Outra novidade será a implantação de um sistema de iluminação inteligente. A tecnologia ajustará a intensidade da luz de acordo com as condições climáticas, como neblina e outras características capazes de comprometer a visibilidade dos motoristas.

Até agora, 275 desmontes de rocha foram realizados e mais de 480 mil metros cúbicos de material foram retirados. A previsão é que ainda ocorram de 80 a 100 novas detonações ao longo do ano.

— Já alcançamos mais de 80% das escavações de rocha. A previsão é que, ainda em setembro, haja uma redução grande no volume de fechamentos da rodovia ao bloqueio e, até novembro ou dezembro, que esses bloqueios sejam encerrados — antecipou Thiago Pinho Batista, engenheiro e gerente de obras da CCR RioSP, uma empresa Motiva e expedição responsável pelas rodovias Presidente Dutra (BR-116) e Rio-Santos (BR-101). — Um dos desafios dessa obra é o desnível. A Serra das Araras, do topo ao pé, tem uma diferença de nível de quase 400 metros. Para efeito de comparação, é um Pão de Açúcar.

Anel

Durante a inauguração, a modernização da Rodovia Presidente Dutra (BR-116) e as obras em outras rodovias do estado foram definidas pelo ministro dos Transportes, George Santoro, como “sonhos antigos” dos moradores do território fluminense. Ele também citou o projeto de malhas ferroviárias do Sudeste, entre Rio de Janeiro e Espírito Santo, cujo edital deve ser publicado neste mês.

— Esta obra resolve o problema de uma rodovia que fica mais de 40 dias no ano fechado, se somarmos todas as interrupções que ocorrem por acidentes — disse o ministro. — Sonhos antigos de todo carioca, de todo fluminense, que eram os contornos de Campos e de Itaboraí, a subida e a descida da Serra de Petrópolis, que estamos resolvendo agora, fizemos a concessão e vamos lançar a obra.
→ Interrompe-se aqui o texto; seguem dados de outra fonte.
theorem State.OnBand.covered (on : s.OnBand p k b C m) : ∃ r ∈ s.standingRoutes p k, s.covers r b = true := by
  obtain ⟨r, mem, own⟩ := on.anchored.covered
  exact ⟨r, mem, on.covering r own⟩

theorem claimIfNeeded_of_anchored (band : (w.s.freqOf p).band = some b) (covering : ∀ r, C r → w.s.covers r b = true) (anchored : w.s.Anchored p k C m) : claimIfNeeded p k w = w := by
  simp only [claimIfNeeded, band, anchored.unneeded covering, Bool.false_eq_true, if_false]

/-- The records in place after a change of each. -/
theorem State.Anchored.mapped {f : Holder → Holder} (anchored : s.Anchored p k C m) (keyed : t.AllocationKeyed) (table : t.table = s.table)
    (lists : t.alloc.lists = s.alloc.lists) (records : t.alloc.records = s.alloc.records.map f)
    (placed : ∀ r, (f r).pos = r.pos ∧ (f r).line = r.line) (later : ∀ r : Holder, r.Later (f r)) : t.Anchored p k C m := by
  refine anchored.goes keyed table (fun l _ => by rw [listOf_of_alloc lists]) ?_
  rw [recordAt_of_map records placed]
  cases s.recordAt p m with
  | none => exact .none
  | some x => exact .some (later x)

/-- A position on its band stays served through every event. -/
theorem eventsKeep_onBand : EventsKeep (fun s => s.OnBand p k b C m) where
  same s t alike at' := by
    have covers (r : Route) : t.covers r b = s.covers r b := covers_of_table alike.table r b
    have records : t.alloc.records = s.alloc.records.map id := by rw [alike.alloc, List.map_id]
    refine ⟨?_, fun r own => (covers r).trans (at'.covering r own), at'.anchored.mapped (allocationKeyed_of_same at'.anchored.keyed alike.table alike.alloc) alike.table (congrArg _ alike.alloc) records
      (fun _ => ⟨rfl, rfl⟩) fun _ => .refl⟩
    rw [State.freqOf, alike.freq]
    exact at'.band
  admits w at' := by
    refine ⟨?_, fun r own => (covers_of_table ((worked_admitFreed w).moved.table (by decide)) r b).trans (at'.covering r own), anchored_admitFreed at'.anchored⟩
    rw [State.freqOf, (worked_admitFreed w).moved.freq (by decide)]
    exact at'.band
  made s at' := by
    refine ⟨at'.band, at'.covering, at'.anchored.mapped (allocationKeyed_move (Move.make (A := fun _ _ => True) (B := False) s) at'.anchored.keyed) rfl rfl rfl
      (fun r => by split <;> exact ⟨rfl, rfl⟩) fun r => ?_⟩
    split
    · next may =>
      simp only [Bool.and_eq_true, decide_eq_true_eq] at may
      exact .single (.make may.1)
    · exact .refl
  quiet s q quiet at' := by
    have keyed := at'.anchored.keyed
    have yields := yields_quietWork keyed q
    refine ⟨?_, fun r own => (covers_of_table yields.table r b).trans (at'.covering r own), at'.anchored.mapped (allocationKeyed_moves (moves_quietWork keyed quiet) keyed) yields.table (lists_quietWork q s)
      (records_quietWork keyed quiet) (fun r => ⟨(quieted_placed s q r).1, (quieted_placed s q r).2.1⟩) (later_quieted s q)⟩
    have worked : Worked (Work.start s) (quietWork q s) := (worked_requestBreaks q _).trans (worked_applyReroutes _ _)
    rw [State.freqOf, worked.moved.freq (by decide)]
    exact at'.band
  reclaims w q j l at' named none := by
    have band : ((reclaimOne q j w).s.freqOf p).band = some b := by
      rw [State.freqOf, (worked_reclaimOne q j w).moved.freq (by decide)]
      exact at'.band
    refine ⟨band, fun r own => (covers_of_table ((worked_reclaimOne q j w).moved.table (by decide)) r b).trans (at'.covering r own), ?_⟩
    by_cases own : q = p ∧ j = k
    · obtain ⟨rfl, rfl⟩ := own
      have stood := at'.anchored.restood q j fun x => { x with reclaim := Option.none }
      simp only [Machine.reclaimOne, named, none, Option.isNone_none, if_true]
      split
      · exact stood.restood q j _
      · rw [claimIfNeeded_of_anchored (w := w.mapStanding q j _) at'.band at'.covering stood]
        exact stood
    · exact (claimsKeep_anchored own).reclaimOne at'.anchored

end Sys2Proof.Machine
end

section
/-! What a ring claim that a position, a removal, or the end of safe state calls for comes to (R79 to R83, R85, R86). -/

namespace Sys2Proof.Machine

variable {p : Position} {k : PortKind} {b : Band} {C : Route → Prop} {r : Route} {w v : Work}

/-! ## The claim of a candidate -/

theorem anchored_assign (keyed : w.s.AllocationKeyed) (port : w.s.portOf (w.s.routeOf r).line = k)
    (free : w.s.recordAt p (w.s.routeOf r).line = none) (had : w.s.canBeHad (w.s.routeOf r).line r = true) (covers : C r) :
    (assign p r w).s.Anchored p k C (w.s.routeOf r).line := by
  have moves := moves_assign keyed (A := fun _ _ => True) (B := False) (p := p) trivial free (roomy_of_canBeHad had)
  have table : (assign p r w).s.table = w.s.table := by rw [moves.eq]
  refine ⟨allocationKeyed_moves moves keyed, (portOf_of_table table _).trans port, fun l own e mem pos => ?_, .inr ⟨w.s.newRecord p r, ?_, nofun, ?_⟩⟩
  · rw [portOf_of_table table] at own
    rw [assign_eq, createRecord_s, listOf_withRecord] at mem
    obtain ⟨x, was, pos', -⟩ := mem_listOf_of_still (still_releases p (w.others p r) _ l) mem
    rw [withdraw_s] at was
    exact absurd (pos'.trans pos) (withdrawn_apart w.s p (own.trans port.symm) x was)
  · rw [recordAt_assign free, if_pos ⟨rfl, rfl⟩]
  · exact covers

theorem anchored_reclaimed {h : Holder} {g : Holder → Holder} (keyed : (reclaimed w p (w.s.routeOf r).line g).s.AllocationKeyed)
    (port : w.s.portOf (w.s.routeOf r).line = k) (held : w.s.recordAt p (w.s.routeOf r).line = some h) (stands : h.state ≠ .breaking)
    (placed : Placed g) (changed : g h = h.claimed r (w.s.pathQuiet p)) (covers : C r) :
    (reclaimed w p (w.s.routeOf r).line g).s.Anchored p k C (w.s.routeOf r).line := by
  refine ⟨keyed, port, fun l own e mem pos => ?_, .inr ⟨g h, ?_, ?_, ?_⟩⟩
  · rw [listOf_reclaimed, if_pos (show w.s.portOf l = w.s.portOf (w.s.routeOf r).line from own.trans port.symm)] at mem
    exact absurd pos (by simpa using (List.mem_filter.1 mem).2)
  · rw [recordAt_reclaimed placed, if_pos ⟨rfl, rfl⟩, held]
    rfl
  · rw [changed]
    exact claimed_stands stands r _
  · rw [changed, claimed_wants]
    exact covers

theorem anchored_enqueueWait (keyed : w.s.AllocationKeyed) (port : w.s.portOf (w.s.routeOf r).line = k)
    (none : w.s.recordAt p (w.s.routeOf r).line = none) (covers : C r) :
    (enqueueWait p r w).s.Anchored p k C (w.s.routeOf r).line := by
  have moves : Moves (fun _ _ => True) False w.s (enqueueWait p r w).s := .single (.enqueue trivial none)
  refine ⟨allocationKeyed_moves moves keyed, port, fun l own e mem pos => ?_, .inl ?_⟩
  · rw [enqueueWait_s, listOf_enqueued] at mem
    split at mem
    · next line =>
      obtain ⟨-, other⟩ | ⟨-, route⟩ := mem_queueFor mem
      · exact absurd pos other
      · exact ⟨line, route.symm ▸ covers⟩
    · rw [if_pos (show w.s.portOf l = w.s.portOf (w.s.routeOf r).line from own.trans port.symm)] at mem
      exact absurd pos (by simpa using (List.mem_filter.1 mem).2)
  · obtain ⟨e, mem, pos, -⟩ := mem_queueFor_self (s := w.s) (p := p) r (w.s.listOf (w.s.routeOf r).line)
    refine ⟨e, ?_, pos⟩
    rw [enqueueWait_s, listOf_enqueued, if_pos rfl]
    exact mem

/-- What a claim of a candidate, not by TAKE, leaves where it is made. -/
theorem anchored_claimRoute (keyed : w.s.AllocationKeyed) (candidate : w.s.candidateEntry p k r = true) (covers : C r)
    {m : Manner} (made : m = .wait ∨ (m = .now ∧ w.s.qualifies p r = true)) : (claimRoute p r m w).1.s.Anchored p k C (w.s.routeOf r).line := by
  obtain ⟨port, -, -, stands⟩ := candidate_spec candidate
  cases at' : w.s.recordAt p (w.s.routeOf r).line with
  | some h =>
    obtain ⟨standing, apart⟩ := stands h at'
    obtain ⟨g, placed, changed, moves, claim⟩ := claimRoute_held keyed at' standing apart m
    have anchored := anchored_reclaimed (C := C) (allocationKeyed_moves moves keyed) port at' standing placed changed covers
    obtain claim | ⟨-, claim⟩ := claim
    · rw [claim]
      exact anchored
    · rw [claim]
      refine anchored_admitFreed ?_
      rw [s_freeIfAux]
      exact anchored
  | none =>
    by_cases had : w.s.canBeHad (w.s.routeOf r).line r = true
    · rw [claimRoute_of_free at' had m]
      exact anchored_admitFreed (anchored_assign keyed port at' had covers)
    · rw [claimRoute_of_occupied at' (Bool.eq_false_iff.2 had) m]
      obtain rfl | ⟨rfl, qualifies⟩ := made
      · exact anchored_enqueueWait keyed port at' covers
      · exact absurd (by simpa [State.qualifies, at'] using qualifies) had

/-! ## The ring claim (R81) -/

/-- What a ring claim called for unasked, or nothing in its place, makes of a work: the standings but for the one it settles, the notices, and
the allocation's order. -/
structure Claimed (p : Position) (k : PortKind) (w v : Work) : Prop where
  worked : Worked w v
  keyed : v.s.AllocationKeyed
  standing : ∀ q j, v.s.standing q j = w.s.standing q j ∨ (q = p ∧ j = k ∧ v.s.standing q j = (w.s.standing q j).settled)
  notes : w.notes <+: v.notes

theorem claimed_refl (keyed : w.s.AllocationKeyed) : Claimed p k w w := ⟨.refl w, keyed, fun _ _ => .inl rfl, List.prefix_refl _⟩

theorem keyed_of_deals (deals : Deals (fun _ _ => True) False w v) (keyed : w.s.AllocationKeyed) : v.s.AllocationKeyed :=
  allocationKeyed_moves (deals ⟨keyed, cover_true _⟩) keyed

theorem claimed_settleRing {u : Work} (worked : Worked w u) (keyed : u.s.AllocationKeyed) (standings : u.s.alloc.standings = w.s.alloc.standings)
    (notes : w.notes <+: u.notes) : Claimed p k w (settleRing p k u) where
  worked := worked.trans (worked_settleRing p k u)
  keyed := keyed_of_deals (deals_settleRing trivial u) keyed
  standing q j := by
    have same : u.s.standing q j = w.s.standing q j := standing_of_standings standings q j
    rw [standing_settleRing]
    split
    · next here => exact .inr ⟨here.1, here.2, by rw [same]⟩
    · exact .inl same
  notes := notes

/-- The claim of a candidate, with the LOST notices that it calls for, and the standing settled. -/
theorem claimed_claimRoute (keyed : w.s.AllocationKeyed) (present : w.s.present p = true) {m : Manner} (manner : m ≠ .take)
    (candidate : w.s.candidateEntry p k r = true) :
    Claimed p k w (settleRing p k (claimRoute p r m w).1) ∧
      ∀ l before, Claimed p k w (settleRing p k (loseFollowed p k l before (claimRoute p r m w).1)) := by
  have yields : Yields (fun _ => True) w (claimRoute p r m w).1 := yields_claimRoute (kinded_of_keyed keyed) p manner trivial fun _ _ => trivial
  have keyed' : (claimRoute p r m w).1.s.AllocationKeyed := keyed_of_deals (deals_claimRoute m trivial fun take => absurd take manner) keyed
  have still : (claimRoute p r m w).1.s.present p = true := ((worked_claimRoute p r m w).moved.links p).present.trans present
  have worked := worked_claimRoute p r m w
  refine ⟨claimed_settleRing worked keyed' yields.standings ⟨[], by rw [yields.notes, List.append_nil]⟩, fun l before => ?_⟩
  rw [loseFollowed_eq still]
  exact claimed_settleRing ⟨worked.moved⟩ keyed' yields.standings ⟨_, by rw [← yields.notes]⟩

theorem claimed_ringClaim (keyed : w.s.AllocationKeyed) (present : w.s.present p = true) (b : Band) : Claimed p k w (ringClaim p k b true w).1 := by
  have candidate {r : Route} (mem : r ∈ w.s.candidates p k b) : w.s.candidateEntry p k r = true :=
    (Bool.and_eq_true_iff.1 (List.mem_filter.1 mem).2).1
  cases found : (w.s.candidates p k b).find? fun r => w.s.qualifies p r with
  | some r =>
    simp only [ringClaim, found, if_true]
    exact (claimed_claimRoute keyed present (m := .now) nofun (candidate (List.mem_of_find?_eq_some found))).2 _ _
  | none =>
    cases head : w.s.candidates p k b with
    | nil =>
      have nobody := head ▸ found
      simp only [ringClaim, head, nobody, noteNoRoute, present, if_true]
      exact ⟨⟨.refl _ _⟩, keyed, fun _ _ => .inl rfl, List.prefix_append _ _⟩
    | cons r rs =>
      have nobody := head ▸ found
      simp only [ringClaim, head, nobody]
      exact (claimed_claimRoute keyed present (m := .wait) nofun (candidate (head ▸ List.mem_cons_self))).1

/-- A ring claim leaves the position with a route that covers the band, or NO_ROUTE to be told. -/
theorem served_ringClaim (keyed : w.s.AllocationKeyed) (present : w.s.present p = true) (b : Band) :
    (∃ m, (ringClaim p k b true w).1.s.Anchored p k (w.s.Covering b) m) ∨ (p, Notice.noRoute k b) ∈ (ringClaim p k b true w).1.notes := by
  have candidate {r : Route} (mem : r ∈ w.s.candidates p k b) : w.s.candidateEntry p k r = true ∧ w.s.covers r b = true :=
    Bool.and_eq_true_iff.1 (List.mem_filter.1 mem).2
  cases found : (w.s.candidates p k b).find? fun r => w.s.qualifies p r with
  | some r =>
    obtain ⟨fits, covers⟩ := candidate (List.mem_of_find?_eq_some found)
    have anchored := anchored_claimRoute (C := w.s.Covering b) keyed fits covers (.inr ⟨rfl, by simpa using List.find?_some found⟩)
    have still : (claimRoute p r .now w).1.s.present p = true := ((worked_claimRoute p r .now w).moved.links p).present.trans present
    simp only [ringClaim, found, if_true, loseFollowed_eq still]
    exact .inl ⟨_, anchored.restood (w := { (claimRoute p r .now w).1 with notes := _ }) p k _⟩
  | none =>
    cases head : w.s.candidates p k b with
    | nil =>
      have nobody := head ▸ found
      simp only [ringClaim, head, nobody, noteNoRoute, present, if_true]
      exact .inr (List.mem_append_right _ (List.mem_singleton.2 rfl))
    | cons r rs =>
      have nobody := head ▸ found
      obtain ⟨fits, covers⟩ := candidate (head ▸ List.mem_cons_self)
      have anchored := anchored_claimRoute (C := w.s.Covering b) keyed fits covers (m := .wait) (.inl rfl)
      simp only [ringClaim, head, nobody]
      exact .inl ⟨_, anchored.restood p k _⟩

/-! ## The claims that are called for (R79, R81, R85, R86) -/

theorem claimed_calledClaim (keyed : w.s.AllocationKeyed) (present : w.s.present p = true) (out : w.s.safe = false) (b : Band) :
    Claimed p k w (calledClaim p k b w) := by
  unfold calledClaim
  rw [out, if_neg Bool.false_ne_true]
  split
  · exact claimed_refl keyed
  · exact claimed_ringClaim keyed present b

theorem claimed_claimIfNeeded (keyed : w.s.AllocationKeyed) (out : w.s.safe = false) : Claimed p k w (claimIfNeeded p k w) := by
  unfold claimIfNeeded
  split
  · next b _ =>
    split
    · next needed => exact claimed_calledClaim keyed (Bool.and_eq_true_iff.1 needed).1 out b
    · exact claimed_refl keyed
  · exact claimed_refl keyed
E tem o Anel Ferroviário do Sudeste, que vai conectar a Baixada Fluminense ao Espírito Santo e mais de 15 portos da Região Sudeste.

Menos tempo de viagem

O BNDES apoia com R$ 10,7 bilhões em obras da Dutra, hoje concedido à iniciativa privada. Presidente do banco, Aloizio Mercadante afirmou que a modernização deve impactar diretamente a economia.

— Quanto mais lento o tráfego, menos eficiência, menos produtividade, mais custo, menos emprego, menos salário, menos progresso. Reestruturar a Dutra, com mais pistas, mais áreas de acesso, é uma mudança de qualidade em todo o desenvolvimento do Brasil. Esta é a maior obra rodoviária do país, a maior obra de infraestrutura do país — declarou.

A Nova Serra das Araras tem oito quilômetros de extensão por sentido, 24 viadutos, três passarelas para pedestres e duas rampas de fuga para caminhoneiros. Quando as obras forem concluídas, o tempo de viagem deverá ser reduzido em até 25% na subida e 50% na descida. O novo limite de velocidade nas duas pistas será de 80 km/h.